Having three distinct days that repeat and characters that do the same thing each cycle (depending on what you do to help them) has allowed the writers to give each character, even those that only play a minor role, a distinct character arc. There’s a website here, and what this fellow’s done is take a note of these developments and put them into a psychological analysis of Clock Town. If you’re a Zelda fan, especially of the incredibly underrated Majora’s Mask, it’s worth a look.
3: Rapture – The Bioshock Series
I had a hard time picking between Rapture and Columbia, but as much as I loved Columbia, the great city in the sky, Rapture was the one that really stuck with me and made the big impression.
Rapture was meant to be an underwater utopia for the world’s best and brightest. What you’re actually faced with is a leaking city full of crazed, spliced maniacs, creepy little girls and giant, drill armed, diving suits. Add the downright terrifying atmosphere to the pockets of insight into Rapture before it all went belly up and you have an unnerving look into the human condition that’s reflected in the setting.
2: Tamriel – The Elder Scrolls Series.
The lengths that Bethesda have gone to shape the world of Tamriel, and beyond, is staggering. Much like Termina, everyone has their own story, even the NPC who is cheating on his wife, but has no story or quest value at all. But it’s the lore and mythology behind these games, especially the more recent instalments, that’s really impressive.
Books that only the hardcore fans would read litter the world, and a hundred more are around the corner. The belief system is incredibly in depth, with the 9 gods and the daedric princes, and this belief system goes to making an awful lot of the atmosphere and believable feel to the world. You feel a part of a world that makes sense, you know, if you ignore the trolls, dragons and talking cat people.
1: The Universe – The Mass Effect Series.
This might seem like a cop out, I mean, it’s hardly fair to include all of space right? Well it’s the vastness of space that Mass Effect owes its incredibly elaborate and well thought out creation. Dozens of races have been created, and though some of them are more detailed in their history and culture than others, each of them have their place.

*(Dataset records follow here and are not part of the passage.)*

-- ==== Sys2Proof/Machine/Store.lean ====
section
/-!
DEFINITION. Sparse stores: lists of (key, value) pairs in one canonical form, keys strictly rising and no entry equal
to what an unlisted key reads as. Registers, flash bytes, counters and the per-unit records are held in them, so that
equal contents are equal data.
-/

namespace Sys2Proof.Machine

/-- A sparse store of values by key. What an unlisted key reads as is a function of the key, given to every access. -/
abbrev Store (α : Type) := List (Nat × α)

/-- The value at key `k`; an unlisted key reads as `d k`. -/
def Store.get {α : Type} (d : Nat → α) : Store α → Nat → α
  | [], k => d k
  | (j, v) :: rest, k => if k < j then d k else if k = j then v else Store.get d rest k

/-- Put `v` at key `k` in front of `rest`, or nothing where an unlisted key already reads as `v`. -/
def Store.cons {α : Type} [DecidableEq α] (d : Nat → α) (k : Nat) (v : α) (rest : Store α) : Store α :=
  if v = d k then rest else (k, v) :: rest

/-- The store with `v` at key `k`, in canonical form. -/
def Store.set {α : Type} [DecidableEq α] (d : Nat → α) : Store α → Nat → α → Store α
  | [], k, v => Store.cons d k v []
  | (j, u) :: rest, k, v =>
    if k < j then Store.cons d k v ((j, u) :: rest)
    else if k = j then Store.cons d k v rest
    else (j, u) :: Store.set d rest k v

/-- The canonical form: every key is at least `lo`, keys rise strictly, no entry holds its default. -/
def Store.wfFrom {α : Type} [DecidableEq α] (d : Nat → α) : Nat → Store α → Bool
  | _, [] => true
  | lo, (k, v) :: rest => decide (lo ≤ k) && decide (v ≠ d k) && Store.wfFrom d (k + 1) rest

/-- The canonical form of a whole store. -/
def Store.wf {α : Type} [DecidableEq α] (d : Nat → α) (m : Store α) : Bool := Store.wfFrom d 0 m

end Sys2Proof.Machine
end

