-- ==== Sys2Proof/Machine/Registers.lean ====
section
/-!
DEFINITION. The register map (20_register_map.md R428, R429, Table 191): every field of every register table of the
spec, under the register's and the field's own names, with its place, its access code (R12, R432) and its reset value
(R13). RSVD fields read 0 and take no write (R14), so they have no entry.
-/

namespace Sys2Proof.Machine

/-- Access codes of Table 6 (R12); Table 192 states them in full (R432). -/
inductive Access where
  | ro | rw | w1c | rc | kl | fw
  deriving DecidableEq, Repr

/-- How the instances of a register are reached (R429, R436). -/
inductive Reach where
  /-- at base + stride * i -/
  | plain
  /-- behind the block's select window, `sub` registers in a row for each band path; host view at + 0x100 -/
  | window (sub : Nat)
  /-- one copy for each requester: policy cores 0 to 3 and the loader (R436) -/
  | perRequester
  deriving DecidableEq, Repr

/-- One row of a register table. `rst` is the Reset column; KC, X and factory stand as 0 (log entry 1). -/
structure FieldRow where
  off : Nat
  stride : Nat
  count : Nat
  reach : Reach
  lo : Nat
  width : Nat
  access : Access
  rst : Nat
  deriving DecidableEq, Repr
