-- ==== Sys2Proof/Machine/Windows.lean ====
section
/-!
DEFINITION. The windows of the ports (03_front_end.md R76, R77, R79): frequencies, applied and staged centres, the band
paths that run; and what follows a band's offset from its window centre: the corrections of R110 and the NCO of R105.
-/

namespace Sys2Proof.Machine

/-! ### Frequencies (Table 4, R41, R76, R77) -/

/-- Frequency steps in one megahertz: 2^32 / 8,192. -/
def mhz : Nat := 524288

/-- f_LO of a window centre, in MHz: the centre minus 250 MHz, to the nearest MHz, halves down (R77). -/
def loMHz (centre : Nat) : Nat := (2 * (centre - 250 * mhz) + mhz - 1) / (2 * mhz)

/-- The LO segment that holds f_LO (R77). -/
def loSegment (centre : Nat) : Nat := (loMHz centre - 250) / 200

/-- The VCO band of f_LO (R77). -/
def vcoBand (centre : Nat) : Nat := loSegment centre / 3

/-- A window centre may lie between 500 MHz and 7,600 MHz (R76). -/
def centreOk (c : Nat) : Bool := decide (500 * mhz ≤ c ∧ c ≤ 7600 * mhz)

/-- Half a span of N steps of 15.625 kHz, in frequency steps: 15.625 kHz is 8,192 steps (R39). -/
def halfSpan (n : Nat) : Nat := n * 4096

/-- R41: a band of span N about `f` lies inside the window about `c`, and between 100 MHz and 8.0 GHz. -/
def inWindow (span f c : Nat) : Bool :=
  decide ((f - c) + (c - f) + halfSpan span ≤ 1200 * mhz ∧ 100 * mhz + halfSpan span ≤ f ∧
    f + halfSpan span ≤ 8000 * mhz)

/-! ### States of a port -/

def State.feState (s : State) (p : Nat) : Nat := s.rd .FE_STATUS_STATE p

/-- LOCKING, CALIBRATING or READY: a window is in service (R41). -/
def State.inService (s : State) (p : Nat) : Bool := decide (1 ≤ s.feState p ∧ s.feState p ≤ 3)

/-- The staged centres of a port (Table 44). -/
def State.staged (s : State) (p : Nat) : Nat × Nat := (s.rd .FE_RX_FREQ_FREQ p, s.rd .FE_TX_FREQ_FREQ p)

/-- The centres that the checks of R58 and R79 use: applied while a window is in service, else staged (R41). -/
def State.checkCentres (s : State) (p : Nat) : Nat × Nat :=
  if s.inService p then (s.port p).centres.getD (s.staged p) else s.staged p

/-- The enabled band paths: from the start to the stop (R63, R64). -/
def State.running (s : State) (n : Nat) : Bool := (s.bp n).live

def allBps : List Nat := List.range 128
def allPorts : List Nat := List.range 4
def allLanes : List Nat := List.range 16

/-- Band paths that run with a window of port p as source or destination. -/
def State.windowBps (s : State) (p : Nat) : List Nat :=
  allBps.filter fun n => s.running n &&
    (((s.bp n).decl.srcKind == 1 && (s.bp n).decl.srcPort == p) ||
      ((s.bp n).decl.dstKind == 1 && (s.bp n).decl.dstPort == p))

/-! ### Corrections and the NCO (R105, R110, R111) -/

/-- 37.5 MHz in frequency steps (R110). -/
def gdcStep : Nat := 19660800

/-- A factory table of 65 values, interpolated at the band's offset from the window centre; the result is rounded to
nearest, ties away from zero (DESIGN CHOICE, log entry 26). -/
def interpolate (table : Nat → Int) (offset : Int) : Int :=
  let x := (offset + 1200 * mhz).toNat
  let i := x / gdcStep
  table i + roundDiv ((table (i + 1) - table i) * (x % gdcStep : Nat)) gdcStep

/-- The factory group-delay correction of port p, chain k (0 receive, 1 transmit) and LO segment (R110). -/
def gdCorrection (p k seg : Nat) (offset : Int) : Int := interpolate (Config.gdTable p k seg) offset

/-- The phase correction beside it, which the NCO adds (R110). -/
def phCorrection (p k seg : Nat) (offset : Int) : Int := interpolate (Config.phTable p k seg) offset

/-- The centres that port p's windows have, or will have when it locks. -/
def State.centresOf (s : State) (p : Nat) : Nat × Nat := (s.port p).centres.getD (s.staged p)

/-- f_b − f_c of a receive band path, in frequency steps (R105). -/
def State.rxOffset (s : State) (n : Nat) : Int :=
  let d := (s.bp n).decl
  (d.freq : Int) - (s.centresOf d.srcPort).1

/-- f_d − f_t of a transmit band path (R112). -/
def State.txOffset (s : State) (n : Nat) : Int :=
  let d := (s.bp n).decl
  (d.dstFreq : Int) - (s.centresOf d.dstPort).2

/-- The NCO's frequency: BP_FREQ − FE_RX_FREQ modulo 2^32, in the format of Table 4 (R105). -/
def State.ncoFreq (s : State) (n : Nat) : Nat := wrapBits 32 (s.rxOffset n)

/-- The NCO settings of band path n that hold from now on (R105, R110, R111). -/
def State.ncoNow (s : State) (n : Nat) : Nco :=
  let p := (s.bp n).decl.srcPort
  { since := s.raw, freq := s.rxOffset n, lag := s.plumb.off - s.rd .FE_RX_LAT_LAT p - s.rdS .CHZ_GDC_GDC n
    phase := phCorrection p 0 (loSegment (s.centresOf p).1) (s.rxOffset n) }

/-- The NCO of a receive chain takes the present settings at this converter sample; 64 earlier ones are kept for the samples
that no command has brought yet. -/
def State.refreshNco (s : State) (n : Nat) : State :=
  if (s.bp n).decl.srcKind = 1 then
    s.updBp n fun x => { x with chz := { x.chz with nco := s.ncoNow n :: x.chz.nco.take 64 } }
  else s

/-- Recompute CHZ_GDC and CHZ_DST_GDC of band path n from the applied centres, and with them the NCO's phase (R110). -/
def State.refreshGdc (s : State) (n : Nat) : State :=
  let d := (s.bp n).decl
  let src := if d.srcKind = 1 then
    gdCorrection d.srcPort 0 (loSegment (s.centresOf d.srcPort).1) (s.rxOffset n) else 0
  let dst := if d.dstKind = 1 then
    gdCorrection d.dstPort 1 (loSegment (s.centresOf d.dstPort).2) (s.txOffset n) else 0
  ((s.wr .CHZ_GDC_GDC n (wrapBits 32 src)).wr .CHZ_DST_GDC_GDC n (wrapBits 32 dst)).refreshNco n

/-- Every band path of port p follows a change of its centres (R110). -/
def State.refreshPortGdc (s : State) (p : Nat) : State :=
  s.forEach (fun n t =>
    let d := (t.bp n).decl
    if (d.srcKind == 1 && d.srcPort == p) || (d.dstKind == 1 && d.dstPort == p) then t.refreshGdc n else t) allBps

/-- The band path emits on a transmit window, so it holds a delay (R172, R173). -/
def State.emits (s : State) (n : Nat) : Bool := (s.bp n).decl.dstKind == 1

/-! ### Logarithms without rounding error -/

/-- 10^e ≤ (num / den)^r, or strictly below. -/
def tenAtMost (strict : Bool) (e : Int) (num den r : Nat) : Bool :=
  let a := if 0 ≤ e then 10 ^ e.toNat * den ^ r else den ^ r
  let b := if 0 ≤ e then num ^ r else num ^ r * 10 ^ (-e).toNat
  if strict then decide (a < b) else decide (a ≤ b)

/-- (a / b + c × log10(num / den)) / k to the nearest integer, ties away from zero, within ±2^17. -/
def logRound (c num den : Nat) (a : Int) (b k : Nat) : Int :=
  (List.range 18).foldl (fun (m : Int) i =>
    let t := m + (2 ^ (17 - i) : Nat)
    if tenAtMost (decide (t ≤ 0)) ((2 * t - 1) * (k * b : Nat) - 2 * a) num den (2 * b * c) then t else m)
    (-(2 ^ 17 : Nat))

/-! ### Guarded bins, sharing and the fast ceiling (R210, R213) -/

/-- Enabled band paths that the transmit window of port p sums. -/
def State.windowOut (s : State) (p : Nat) : List Nat :=
  allBps.filter fun n => s.running n && s.emits n && (s.bp n).decl.dstPort == p

/-- Guarded bins of band path n (R210). -/
def State.guarded (s : State) (n : Nat) : Nat × Nat := guardedBand (s.bp n).decl.span (s.bp n).decl.dstFreq

/-- k of R213: the largest number of band paths of the window that guard one guarded bin of n. -/
def State.share (s : State) (n : Nat) : Nat :=
  let own := s.guarded n
  let all := (s.windowOut (s.bp n).decl.dstPort).map s.guarded
  let points := own.1 :: (all.map (·.1)).filter fun k => decide (own.1 < k ∧ k ≤ own.2)
  max 1 ((points.map fun k => (all.filter fun g => decide (g.1 ≤ k ∧ k ≤ g.2)).length).foldl max 0)

/-- C_n in steps of 0.002 dB (R213). -/
def State.ceiling (s : State) (n : Nat) : Int :=
  let p := (s.bp n).decl.dstPort
  let g := s.guarded n
  match s.lowestLimit p g.1 g.2 with
  | none => -32768
  | some lmin => clampI (-32768) 32767 (logRound 5000 (32 * (s.bp n).decl.span) (s.share n)
      (125 * lmin + 32 * (250 * ((s.port p).att.2.1 : Int) - 5000)) 32 1)

/-- The state as G2, the emission loop and the fast ceiling see it: the tightening ranges of the last tick boundary (R204). -/
def State.guardView (s : State) : State := { s with plain := { s.plain with ranges := s.plain.acting } }

/-- C_n and k of every band path that emits on port p, made at APPLY, RETUNE, a committed range and a change of TX_ATT
(R213). -/
def State.refreshCeilings (s : State) (p : Nat) : State :=
  s.forEach (fun n t => (t.wr .EMG_BP_CEIL_CEIL n (wrapBits 16 (t.guardView.ceiling n))).wr .EMG_BP_STATUS_SHARE n (t.share n))
    (s.windowOut p)

end Sys2Proof.Machine
end

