-- ==== Sys2Proof/Machine/Plumb.lean ====
section
/-!
DEFINITION. Plumb (09_plumb_timing.md): the two-way exchange, the election of the time root, the discipline of the
module's time, the grandmaster inputs and the time outputs. Instants in a command's operands are offsets from the present
Plumb time, in delay quanta (log entry 4).
-/

namespace Sys2Proof.Machine

/-! ### Steps (R229) -/

/-- A step by `d` quanta, or an epoch change, waits for the first Plumb cycle after the next tick boundary. -/
def State.planStep (s : State) (d : Int) (epoch : Bool) : State :=
  { s with plumb := { s.plumb with
      pendStep := s.plumb.pendStep + d, stepping := true, pendEpoch := s.plumb.pendEpoch || epoch } }

/-- Instants that Plumb keeps move with the time line, and so does an x that no update has used. -/
def Plumb.shift (p : Plumb) (d : Int) : Plumb :=
  { p with
    off := p.off + d
    ppsLast := p.ppsLast.map (· + d)
    ppsX := p.ppsX.map (· + d)
    refAnchor := p.refAnchor.map fun a => (a.1 + d, a.2)
    todEdge := p.todEdge.map (· + d)
    ppsRise := p.ppsRise + d
    ppsTill := p.ppsTill + d }

/-! ### REF_OUT (R249) -/

/-- 100 ns in quanta: one cycle of 10 MHz. -/
def refCycle : Int := 6553600

/-- The latest whole multiple of 100 ns, advanced by REF_OUT_DLY, at or before Plumb time t. -/
def State.refGrid (s : State) (t : Int) : Int :=
  (t + s.rdS .PLB_REF_OUT_DLY_DLY) / refCycle * refCycle - s.rdS .PLB_REF_OUT_DLY_DLY

/-- The latest rising edge of REF_OUT: the grid's, unless less than a cycle lies between it and the last edge before a step;
that cycle is stretched to the next one. -/
def State.refEdge (s : State) : Int :=
  match s.plumb.refHeld with
  | none => s.refGrid s.now
  | some e => if s.refGrid s.now < e + refCycle then e else s.refGrid s.now

/-- The level of REF_OUT: high for the first 50 ns of a cycle (DESIGN CHOICE, log entry 21). -/
def State.refOut (s : State) : Bool := s.is .PLB_CTRL_REF_OUT_EN && decide (2 * ((s.now : Int) - s.refEdge) < refCycle)

/-- The level of PPS_OUT (R248). -/
def State.ppsOutLevel (s : State) : Bool := decide (s.plumb.ppsRise ≤ s.now ∧ (s.now : Int) < s.plumb.ppsTill)

/-- A lane after a step by `d`: stamps of the old time line complete no exchange, and no offset of it is used (DESIGN CHOICE,
log entry 21); what has been averaged moves with the line. -/
def Lane.stepped (x : Lane) (d : Int) : Lane :=
  { x with sent := [], recv := [], pairs := [], fresh := none, thetas := x.thetas.map (· + d) }

/-- What a band path keeps on the time line of emission moves with a step by `d`: slots that were out stay out, the NCO of a
receive chain takes the new line (R105, R188). -/
def State.bandStepped (s : State) (n : Nat) (d : Int) : State :=
  if !s.running n then s
  else (s.updBp n fun x => { x with dly := { x.dly with emitted := x.dly.emitted.map (· + d * gridUnit x.decl.span) } }).refreshNco n

/-- The waiting step takes effect: STEPS, EPOCH, a Fresco record, the band paths and vector 4 (R229). -/
def State.applyStep (s : State) : State :=
  if !s.plumb.stepping then s
  else
    let old := s.plumb.time
    let new := (old + s.plumb.pendStep).toNat
    let d : Int := (new : Int) - old
    let p := { s.plumb.shift d with
      time := new, pendStep := 0, stepping := false, pendEpoch := false, refHeld := some (s.refEdge + d)
      lastPulse := some ((new + s.rdS .PLB_PPS_OUT_DLY_DLY) / quantaPerSec) }
    let s1 := ({ s with plumb := p }).bump .PLB_COUNT_STEPS
    let s2 := if s.plumb.pendEpoch then s1.roll .PLB_COUNT_EPOCH else s1
    let s3 := (s2.forEach (fun l t => if (t.lane l).stepped d = t.lane l then t else t.updLane l fun x => x.stepped d)
      allLanes).forEach (fun n t => t.bandStepped n d) allBps
    ((((s3.record 0x22 0xA8 [(12, timeBits old), (12, timeBits new)]).plumbStepped).raise 4).tally 2 0x05 0)

/-! ### The exchange (R231 to R235) -/

/-- A short timestamp and its extension as a 96-bit time, in quanta (R227). -/
def ofShort (lo ext : Nat) : Nat := ofTimeBits (lo % 2 ^ 64 + ext % 2 ^ 30 * 2 ^ 64)

/-- Low word and extension of an instant. -/
def shortLo (t : Nat) : Nat := timeBits t % 2 ^ 64
def shortExt (t : Nat) : Nat := timeBits t / 2 ^ 64 % 2 ^ 30

/-- The instant `d` quanta from now. -/
def State.instant (s : State) (d : Int) : Nat := ((s.now : Int) + d).toNat

def stampOf (xs : List Stamp) (seq : Nat) : Option Nat := (xs.find? (·.seq == seq)).map (·.time)
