/-- A grain goes onto its stream's lane, if the stream has a subscriber and a route (R272). -/
def State.sendGrain (s : State) (n : Nat) (g : Grain) : State :=
  let x := s.bp n
  match x.pub.route, x.pub.subscriber with
  | some r, some (dest, _) => match s.entry s.nodeAddr n r.rid with
    | none => s
    | some e =>
      let m := g.seq % e.k
      let l := e.out.getD m 0
      if e.out = [] then s.bump .COL_COUNT1_NO_ROUTE
      else
        let un := (s.lane l).members.any fun y => y.ofEntry e && y.index == m && y.unres
        s.sendFrame l { cls := 1, dest := dest, src := s.nodeAddr, bp := n, member := m, unres := un, ttl := s.hopMax
                        rid := r.rid, words := grainWords g }
  | _, _ => s

/-- The band path publishes a grain: SEQ rises, END is sent. -/
def State.publish (s : State) (n : Nat) (g : Grain) : State :=
  let s1 := (s.updBp n fun x => { x with
    seq := (x.seq + 1) % 2 ^ 28, markStep := false, published := true, ended := x.stop, out := some g }).tally 0 0x05 n
  (s1.tallySlots n 64 (popCount g.valid) (gFlag g flMuted || gFlag g flFenced)).sendGrain n g

/-! ### Emitting (R54, R56, R172, R183) -/

/-- The emission of a grain of Gorge has ended by now: grid + D_a + T_g. -/
def State.emitDue (s : State) (n : Nat) (h : Held) : Bool :=
  let x := s.bp n
  decide (h.grid + x.dly.applied * (x.decl.span * 100 : Nat) + (64 * gridPeriod : Nat) ≤ (s.now * gridUnit x.decl.span : Nat))

/-- The connector instant of a held grain's sample 0, in grid units (R172). -/
def State.standsAt (s : State) (n : Nat) (h : Held) : Int := h.grid + (s.bp n).dly.applied * ((s.bp n).decl.span * 100 : Nat)

/-- The samples of a grain as they leave: zero where VALID is 0, and all of them under a mute or where nothing may be
emitted (R54, R169, R218). -/
def emittedSamples (g : Grain) (none' : Bool) : List IQ :=
  g.samples.zipIdx.map fun w => if none' || !g.valid.getLsbD w.2 then IQ.zero else ofSampleWord w.1

/-- One grain of Gorge is emitted. Slots that a discontinuity or a step left uncovered are substituted, samples whose slots
have passed are discarded, and every invalid sample is a zero (R54, R183, R188); a mute that holds now makes every sample a
zero and marks the grain (R169, R218). What is left goes through the transmit chain (R112). -/
def State.emitOne (s : State) (n : Nat) (h : Held) : State :=
  let x := s.bp n
  let at' := s.standsAt n h
  let none' := decide (delayState s n = 4 ∨ delayState s n = 5 ∨
    at' < (x.dly.since + s.plumb.off) * (gridUnit x.decl.span : Int))
  let gap := match x.dly.emitted with | some e => roundDiv (at' - e) gridPeriod | none => 0
  let gone := min 64 (-gap).toNat
  let valid := if none' then 0 else popCount (h.grain.valid >>> gone)
  let muted := s.muted n || gFlag h.grain flMuted || gFlag h.grain flFenced
  let zs := emittedSamples h.grain (none' || muted)
  let upto := at' + (64 * gridPeriod : Nat)
  let s1 := s.updBp n fun y => { y with
    out := some (gSet { h.grain with samples := zs.map sampleWord } flMuted (s.muted n))
    dly := { y.dly with gorge := y.dly.gorge.drop 1
                        emitted := some (match x.dly.emitted with | some e => max e upto | none => upto) } }
  let fill := min 88 gap.toNat
  let s2 := if 0 < gap then
      ((s1.tallySlots n gap.toNat 0 (s.muted n)).bump .BP_STATUS_SUBST_GRAINS n (ceilDiv gap.toNat 64)).txGrain n
        (h.grid - (fill * gridPeriod : Nat)) (List.replicate fill IQ.zero)
    else s1
  let s3 := (s2.tallySlots n (64 - gone) valid muted).txGrain n (h.grid + (gone * gridPeriod : Nat)) (zs.drop gone)
  if valid < 64 - gone then s3.bump .BP_STATUS_SUBST_GRAINS n else s3

/-- Every grain whose emission has ended leaves Gorge; while the delay is being established nothing does. -/
def State.emitAll (s : State) (n : Nat) : Nat → State
  | 0 => s
  | k + 1 => match (s.bp n).dly.gorge with
    | [] => s
    | h :: _ => if delayState s n = 1 ∨ s.emitDue n h = false then s else (s.emitOne n h).emitAll n k

def State.emitReady (s : State) (n : Nat) : State := s.emitAll n (s.bp n).dly.gorge.length

/-- A fenced or never established transmit destination emits muted, substituted slots (Table 12, R290). -/
def State.emitNothing (s : State) (n : Nat) (g : Grain) : State :=
  ((s.updBp n fun x => { x with out := some g }).tallySlots n 64 0 true).bump .BP_STATUS_SUBST_GRAINS n

/-- A formed grain enters Gorge at its position; the newest three tiles' worth stay on die (R178), and the tile before them
is then written. -/
def State.holdGrain (s : State) (n pos : Nat) (grid : Int) (g : Grain) : State :=
  let s1 := if pos % 14 = 0 ∧ 42 ≤ pos then
      s.tileWritten (s.gorgeTile n (pos / 14 - 3)) (s.gorgePayload n (pos / 14 - 3)) else s
  (s1.updBp n fun x => { x with seq := (x.seq + 1) % 2 ^ 28, markStep := false
                                dly := { x.dly with gorge := insertHeld ⟨pos, grid, g⟩ x.dly.gorge
                                                    recent := (⟨pos, grid, g⟩ :: x.dly.recent).take 56 } }).emitReady n

/-- The grain time of a position that no accepted grain gives (R183, R460). -/
def State.gridAt (s : State) (n pos : Nat) : Int :=
  match (s.bp n).dly.last with
  | none => (s.now * gridUnit (s.bp n).decl.span : Nat)
  | some (p, grid, _, _, _) => grid + ((pos : Int) - p) * (64 * gridPeriod : Nat)

/-! ### Acknowledgement (R275) -/

/-- SEQ distance from `a` to `b`, signed, modulo 2^28. -/
def seqDist (a b : Nat) : Int := signed 28 ((b + 2 ^ 28 - a) % 2 ^ 28)

/-- The highest SEQ of the current GEN up to which every grain has arrived or its slot has passed (R275). -/
def State.advanceAck (s : State) (n : Nat) : State :=
  let d := (s.bp n).dly
  match (s.bp n).sub.ack, d.last with
  | none, some (_, _, seq, _, _) => s.updBp n fun x => { x with sub := { x.sub with ack := some seq } }
  | some a, some (p, _, seq, _, _) =>
    let run := (List.range 64).foldl (fun (b : Nat × Bool) _ =>
      let nx := (b.1 + 1) % 2 ^ 28
      if b.2 && (d.seen.contains nx || decide ((p : Int) + seqDist seq nx < d.count)) then (nx, true) else (b.1, false))
      (a, true)
    s.updBp n fun x => { x with sub := { x.sub with ack := some run.1 } }
  | _, _ => s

The game does a lot of this via the player’s Codex, which records and reports all the side information about races, weapons, planets and probably what an Asari’s navel fluff tastes like. It’s really easy for a lore-fiend like myself to lose hours to the codex. Mass Effect has a believable reason for everything, whether it be because of evolution, history or science, and it’s all really quite easy to understand and buy into. I suggest, if you have a few free hours, jumping onto the Mass Effect Wiki, there’s a lot there.
Except the fact that every single species seems to speak English. That’s really never explained.